# 22-250 ammo for tika t3 lite



## bigtimehunter (Dec 28, 2010)

I am having a heck of a time finding ammo that my tika t3 lite likes. It can't hold a group hold a group inside 2 inches with hornady superformance 50 grain. Winchester ballistic silvertip 50 grain bullets hold a little better group but nothing great. However the bulk winchester varmint rounds that are 45 [email protected] 4000fps hold a group of about. 75" but lacks in energy at ranges beyond 300 yards. Any suggestions?


----------



## xdeano (Jan 14, 2005)

Get a larger rifle if you want to shoot past 300yds. Any of those little pills with poor BC's die at that 3-400yds, there are some exceptions. I wouldn't shoot much of anything with a 22-250 with 50's past 400yds with one. Prairie dogs yes. energy sheds fast with a small bullet with high drag.

my only suggestion is start handloading to get the right combination that shoots good in your rifle. It might not be the rifle either, it could be a scope/mount issue. If you have a different scope or a friend has one laying around, give it a try, make sure all mounts are tight. Or have a friend try and shoot a group with the rifle. I'm not saying that you're a bad shot by any means, i'm just suggesting that some people shoot rifles differently.

So things you can do in order of importance.
1. Clean the rifle
2. Check scope/rings/mounts
3. make sure stock/barrel is free floated. Not touching
4. Try a different shooter
5. Keep trying commertial loads of different mfg's. 
6. try some handloads
7. get a larger rifle. Not so important if you want to keep your shots to under 400yds.

Hope this helps. 
xdeano


----------



## KurtR (May 3, 2008)

loaded some 55 vmax for freinds 22-250 and it loves them. seems to buck the wind a little better than the smaller pills


----------



## zen_grasshopper (Dec 14, 2010)

I just traded in my .22-250 T3 Lite for a .223 T3 Lite. I also couldn't get factory ammo that shot worth a crap through it and as I already had 1500 rounds of 55gr Vmax .223 at home it made more since to switch instead of working up a load for the .22-250. I hated the twist rate for the .22-250 as it is too slow, I wanted to be able to shoot a heavier bullet.
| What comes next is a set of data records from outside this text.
/-- A warp arrives (R163 to R165): its bit is set; a BARA's split takes the PHASE before completion and goes on, the others wait for the
episode. -/
def State.arriveWarp (s : State) (u : Nat) : State :=
  match s.warp? u with
  | none => s
  | some w =>
    match w.arriving, s.block? w.block with
    | some obj, some b =>
      let phase := (b.barrier obj).2
      let go (w : Warp) (k : Nat) : Warp :=
        match w.splits[k]? with
        | none => w
        | some sp =>
          match sp.status with
          | .wait (.arrive _ (some x)) => (w.setSplit k { sp.advance with status := .ready }).putS x (word phase) false
          | .wait (.arrive _ none) => w.setSplit k { sp with status := .barrier obj }
          | _ => w
      let s1 := s.modWarp u fun w => (List.range w.splits.length).foldl go w
      if obj < 16 then
        (s1.setBarrier b.uid obj (Nat.lor (b.barrier obj).1 (2 ^ w.idx)) phase).barrierStep b.uid obj
      else (s1.modLaunch w.launch fun l => { l with gbar := l.gbar ++ [u] }).gbarStep w.launch
    | _, _ => s

/-- BAR (R163). -/
def execBar (o : X) (s : State) : Out := issue 0xAC s (fun _ => []) (barCheck 0xAC o) fun c => c.arriveAt (o.imm.toNat % 16) none

/-- BARA (R163). -/
def execBara (o : X) (s : State) : Out :=
  issue 0xAD s (fun _ => [sdst o.x 1]) (barCheck 0xAD o) fun c => c.arriveAt (o.imm.toNat % 16) (some o.x.toNat)

/-- BARW (R163): waits until PHASE differs from bits [3:0] of s y. -/
def execBarw (o : X) (s : State) : Out :=
  issue 0xAE s (fun _ => [ssrc o.y 1])
    (fun c => match c.compactedCheck with
      | some t => some t
      | none => if 12 ≤ o.imm.toNat % 16 then some (1, illegalInfo 0xAE 30) else none) fun c =>
    let obj := o.imm.toNat % 16
    let p := (c.s o.y.toNat).toNat % 16
    let phase := (c.block?.map fun b => (b.barrier obj).2).getD 0
    if phase ≠ p then .done c.fenced [] 0 else .wait c.fenced (.wait (.barw obj p))

/-- CLBAR (R164): object 12 + c of the block. -/
def execClbar (o : X) (s : State) : Out :=
  issue 0xAF s (fun _ => []) Ctx.compactedCheck fun c => c.arriveAt (12 + o.imm.toNat % 4) none

/-- GBAR (R165): legal only in a co-resident launch. -/
def execGbar (s : State) : Out :=
  issue 0xB0 s (fun _ => [])
    (fun c => match c.compactedCheck with
      | some t => some t
      | none => if (c.launch?.map (·.cores)).getD false then none else some (1, 4)) fun c => c.arriveAt 16 none

/-! ### Waiting on memory -/

/-- The 8-byte word that WAITGE and WAITNE read, a strong access (R167, R258): the state in which it was read and its value,
or what stops it. -/
def Ctx.waitWord (c : Ctx) (va : Nat) : Except Act (State × Nat) :=
  match c.access { write := false, strong := true, ends := true } [c.uniLane] (fun _ => none) (fun s i => c.linear false true false 8 s i va)
      (fun s as => (s.completeOps c.w.uid (·.memory), swrite2 1 ((as.head?.map fun a => leNat (s.readLocs a.locs)).getD 0), 0)) with
  | .done s ws _ => .ok (s, leNat (ws.flatMap fun w => leBytes 4 ((w.vals.headD 0).toNat)))
  | a => .error a

/-- WAITGE or WAITNE (R167): the split waits while the condition does not hold. -/
def Ctx.waitMem (c : Ctx) (o : X) (ne : Bool) : Act :=
  let va := c.s2 o.x.toNat
  let y := c.s2 o.y.toNat
  match c.waitWord va with
  | .error a => a
  | .ok (s, v) =>
    if (if ne then v ≠ y else y ≤ v) then .done s [] 0
    else .wait s (.wait (if ne then .memNe (dword va) (dword y) else .memGe (dword va) (dword y)))

/-- WAITGE (R167). -/
def execWaitge (o : X) (s : State) : Out :=
  issue 0xB1 s (fun _ => [ssrc o.x 2, ssrc o.y 2]) (scopeCheck 0xB1 o) fun c => c.waitMem o false

/-- WAITNE (R167). -/
def execWaitne (o : X) (s : State) : Out :=
  issue 0xB2 s (fun _ => [ssrc o.x 2, ssrc o.y 2]) (scopeCheck 0xB2 o) fun c => c.waitMem o true

/-! ### Timelines -/

/-- A failure that a timeline has not reported (R192, R286, R292, R323, R334): number, cause, TRAPINFO. -/
structure Failure where
  num : Nat
  cause : Nat
  info : Word
  deriving DecidableEq, Repr

/-- A timeline as TLWAIT and TLREAD see it (R168). -/
structure Line where
  done : Nat
  issued : Nat
  failed : List Failure
  deriving DecidableEq, Repr

/-- TRAPINFO of a copy-command fault (R286, R334). -/
def copyInfo (status num : Nat) : Word := word (status + num % 65536 * 65536)

/-- The number of the matrix context that an agent's warp uses (R28); none where its block has no context. -/
def State.ctxNum (s : State) (w : Warp) : Option Nat :=
  match s.block? w.block with
  | some b => if b.mctx.isEmpty then none else some ((s.homeWarp w).idx % b.mctx.length)
  | none => none

/-- The timeline of a code (R168): the block's copies, the warp's matrix context, the launch's dispatches or bank operations. -/
def State.line (s : State) (w : Warp) (code : Nat) : Option Line :=
  let ofTimeline (t : Timeline) : Line :=
    { done := t.done, issued := t.issued, failed := t.failed.map fun f => { num := f.1, cause := f.2.1, info := f.2.2 } }
  match code with
  | 0 => (s.block? w.block).map fun b =>
      { done := b.copyDone, issued := b.copyIssued, failed := b.copyFailed.map fun f => { num := f.1, cause := 0x13, info := copyInfo f.2 f.1 } }
  | 1 =>
    match s.block? w.block, s.ctxNum w with
    | some b, some n => (b.mctx[n]?).map fun x =>
        { done := x.done, issued := x.open' - 1, failed := x.failed.map fun f => { num := f.batch, cause := f.cause, info := f.info } }
    | _, _ => none
  | 2 => (s.launch? w.launch).map fun l => ofTimeline l.sill
  | _ => (s.launch? w.launch).map fun l => ofTimeline l.bank

/-- A timeline's failure has been reported (R286). -/
def State.reported (s : State) (w : Warp) (code num : Nat) : State :=
  let cut (t : Timeline) : Timeline := { t with failed := t.failed.filter fun f => f.1 != num }
  match code with
  | 0 => s.modBlock w.block fun b => { b with copyFailed := b.copyFailed.filter fun f => f.1 != num }
  | 1 =>
    match s.ctxNum w with
    | some n => s.modBlock w.block fun b =>
        { b with mctx := b.mctx.modify n fun x => { x with failed := x.failed.filter fun f => f.batch != num } }
    | none => s
  | 2 => s.modLaunch w.launch fun l => { l with sill := cut l.sill }
  | _ => s.modLaunch w.launch fun l => { l with bank := cut l.bank }

/-- The wait of TLWAIT and WAITB (R168, R189): it blocks, reports the first unreported failure that the threshold covers, or goes on. -/
def Ctx.waitLine (c : Ctx) (code threshold : Nat) (cond : Cond) : Act :=
  match c.st.line c.w code with
  | none => .done c.fenced [] 0
  | some l =>
    if l.done < threshold then .wait c.fenced (.wait cond)
    else match l.failed.find? fun f => f.num ≤ threshold with
      | some f => .trapIn (c.fenced.reported c.w code f.num) f.cause f.info
      | none => .done c.fenced [] 0

/-- The checks of TLWAIT and TLREAD (R28, R168). -/
def lineCheck (opc : Nat) (o : X) (c : Ctx) : Option (Nat × Word) :=
  if c.native then some (1, 7)
  else if o.imm.toNat % 4 = 1 ∧ (c.st.ctxNum c.w).isNone then some (1, illegalInfo opc 30) else none

/-- TLWAIT (R168). -/
def execTlwait (o : X) (s : State) : Out :=
  issue 0xB3 s (fun _ => [ssrc o.y 2]) (lineCheck 0xB3 o) fun c =>
    c.waitLine (o.imm.toNat % 4) (c.s2 o.y.toNat) (.timeline (o.imm.toNat % 4) (dword (c.s2 o.y.toNat)))

/-- TLREAD (R168). -/
def execTlread (o : X) (s : State) : Out :=
  issue 0xB4 s (fun _ => [sdst o.x 2]) (lineCheck 0xB4 o) fun c =>
    let v := match c.st.line c.w (o.imm.toNat % 4) with
      | some l => if bitAt o.imm.toNat 2 then l.issued else l.done
      | none => 0
    .done c.st (swrite2 o.x.toNat v) 0

/-! ### Counters -/

/-- TRAPINFO 8 of CTRARM (R169): a ninth counter, or a counter word inside an armed range, the new one included. -/
def counterRefused (others : List Counter) (off start len : Nat) : Bool :=
  let meets (s n w : Nat) : Bool := s < w + 8 && w < s + n
  (len != 0 && 8 ≤ others.length) || (others.any fun c => meets c.start c.len off) || (len != 0 && meets start len off) ||
    (len != 0 && others.any fun c => meets start len c.off)

/-- CTRARM (R169). -/
def execCtrarm (o : X) (s : State) : Out :=
  issue 0xB5 s (fun _ => [ssrc o.x 1, ssrc o.y 1, ssrc o.z 1]) noCheck fun c =>
    let off := (c.s o.x.toNat).toNat
    let start := (c.s o.y.toNat).toNat
    let len := (c.s o.z.toNat).toNat
    match c.block? with
    | none => .done c.st [] 0
    | some b =>
      match c.scratch 8 c.st c.uniLane off with
      | .error e => e.act c
      | .ok _ =>
        match if len = 0 then none else c.st.rangeBad b start len with
        | some r => .trap 0xB (reasonInfo c.uniLane r)
        | none =>
          let others := b.counters.filter fun x => x.off != off
          let arm (s : State) : State := s.modBlock b.uid fun b =>
            { b with counters := others ++ (if len = 0 then [] else [{ off := off, start := start, len := len }]) }
          if counterRefused others off start len then .trap 1 8
          else if bitAt o.imm.toNat 0 then
            c.access { write := true, ends := true } [c.uniLane] (fun _ => none) (fun s i => c.scratch 8 s i off) fun s as =>
              ((arm (s.completeOps c.w.uid (·.memory))).land (List.zip (as.flatMap (·.locs)) (leBytes 8 0)) c.w.writer, [], 0)
          else .done (arm c.fenced) [] 0

/-- CTRWAIT (R170); its read is checked as any access is (R268). -/
def execCtrwait (o : X) (s : State) : Out :=
  issue 0xB6 s (fun _ => [ssrc o.x 1, ssrc o.y 2]) noCheck fun c =>
    let off := (c.s o.x.toNat).toNat
    let y := c.s2 o.y.toNat
    match c.access { write := false, ends := true } [c.uniLane] (fun _ => none) (fun s i => c.scratch 8 s i off) fun s _ =>
        (s.completeOps c.w.uid (·.memory), [], 0) with
    | .done s1 _ _ =>
      match c.scratch 8 s1 c.uniLane off with
      | .ok (_, a) => if y ≤ leNat (s1.readLocs a.locs) then .done s1 [] 0 else .wait s1 (.wait (.counter off (dword y)))
      | .error e => e.act c
    | a => a

/-! ### Regions, quota, yielding -/

/-- REGION (R171): no effect on a sill core or for an away lane (log 37); the restart point is the slot after it, and the
other splits restart where they are (DEDUCED, log 65). -/
def execRegion (s : State) : Out :=
  issue 0xB7 s (fun _ => []) noCheck fun c =>
    if !c.w.renames then .done c.st [] 0
    else
      .done ((c.st.endRegion c.w.uid).modWarp c.w.uid fun w =>
        { w with region := some { splits := w.splits.set c.k c.sp.advance, opener := c.k, handled := w.handler != .none, buf := [] } }) [] 0

/-- GROW (R18, R166, R172): status 2 for a quota out of range, 0 granted, 1 failed; a blocking request waits in arrival order. -/
def execGrow (o : X) (s : State) : Out :=
  issue 0xB8 s (fun _ => [sdst o.x 1, ssrc o.y 1]) Ctx.compactedCheck fun c =>
    let q := (c.s o.y.toNat).toNat
    let covered := (q : Int) - (c.w.quota : Int) ≤ c.st.poolFree c.w.core
    let queued := c.st.growQ.any fun g => ((c.st.warp? g.warp).map (·.core)) == some c.w.core
    let grant := c.st.modWarp c.w.uid fun w => { w with quota := q }
    if q = 0 ∨ 32 < q then .done c.st (swrite o.x.toNat 2) 0
    else if q ≤ c.w.quota then .done c.st (swrite o.x.toNat 0) 0
    else if bitAt o.imm.toNat 0 then
      if covered && !queued then .done grant (swrite o.x.toNat 0) 0
      else .wait { c.st with growQ := c.st.growQ ++ [{ warp := c.w.uid, split := c.k, want := q, dst := o.x.toNat }] } (.wait .grow)
    else if covered then .done grant (swrite o.x.toNat 0) 0
    else .done c.st (swrite o.x.toNat 1) 0

/-- SHRINK (R19, R166, R172): a quota at or above the current one leaves it (log 25). -/
def execShrink (o : X) (s : State) : Out :=
  issue 0xB9 s (fun _ => [sdst o.x 1, ssrc o.y 1]) Ctx.compactedCheck fun c =>
    let q := (c.s o.y.toNat).toNat
    if q = 0 ∨ 32 < q then .done c.st (swrite o.x.toNat 2) 0
    else if q < c.w.held then .done c.st (swrite o.x.toNat 1) 0
    else .done ((c.st.modWarp c.w.uid fun w => { w with quota := min q w.quota }).growGrants c.w.core 96) (swrite o.x.toNat 0) 0

/-- YIELD (R173): the SFR and the region end; another ready split or agent issues before this split goes on. -/
def execYield (s : State) : Out :=
  issue 0xBA s (fun _ => []) noCheck fun c =>
    let s1 := (c.turnState (c.st.endSfr c.w.uid) Split.advance).reselect c.w.uid true
    .jump { s1 with cur := none }

/-- HOME (R175): an away lane goes home with a release; at home the split waits until no lane is away (R310), then acquires. -/
def execHome (s : State) : Out :=
  issue 0xBD s (fun _ => []) (fun c => if c.native then some (3, 0) else none) fun c =>
    if c.guest then
      let next := c.sp.advance
      .jump (c.st.sendHome c.w next.pc next.slot none false)
    else if c.w.someAway then .wait c.fenced .home
    else .done c.fenced [] 0

end Sys2Proof.Machine
end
With the .223 I can shoot up 77gr-80gr match ammo. Plus when I sighted it in it shot everything but 60gr Nosler Partition loads well. The 55gr Vmax averaged .800 MOA on 5 shot groups, which made me happy as I have a lot and it will keep me shooting coyotes for years.

Good luck with the .22-250, if I would have kept mine I would have worked up a load with Sierra 52gr BTHPS.

Jon


----------



## coyote sniper (Apr 15, 2009)

guess some rifles are better than others. my buddy has a t3 lite in 22-250 and I have seen him shoot several .25 3shot groups at 100yrds. he has a 4.5x14 burris fullfield II on it.


----------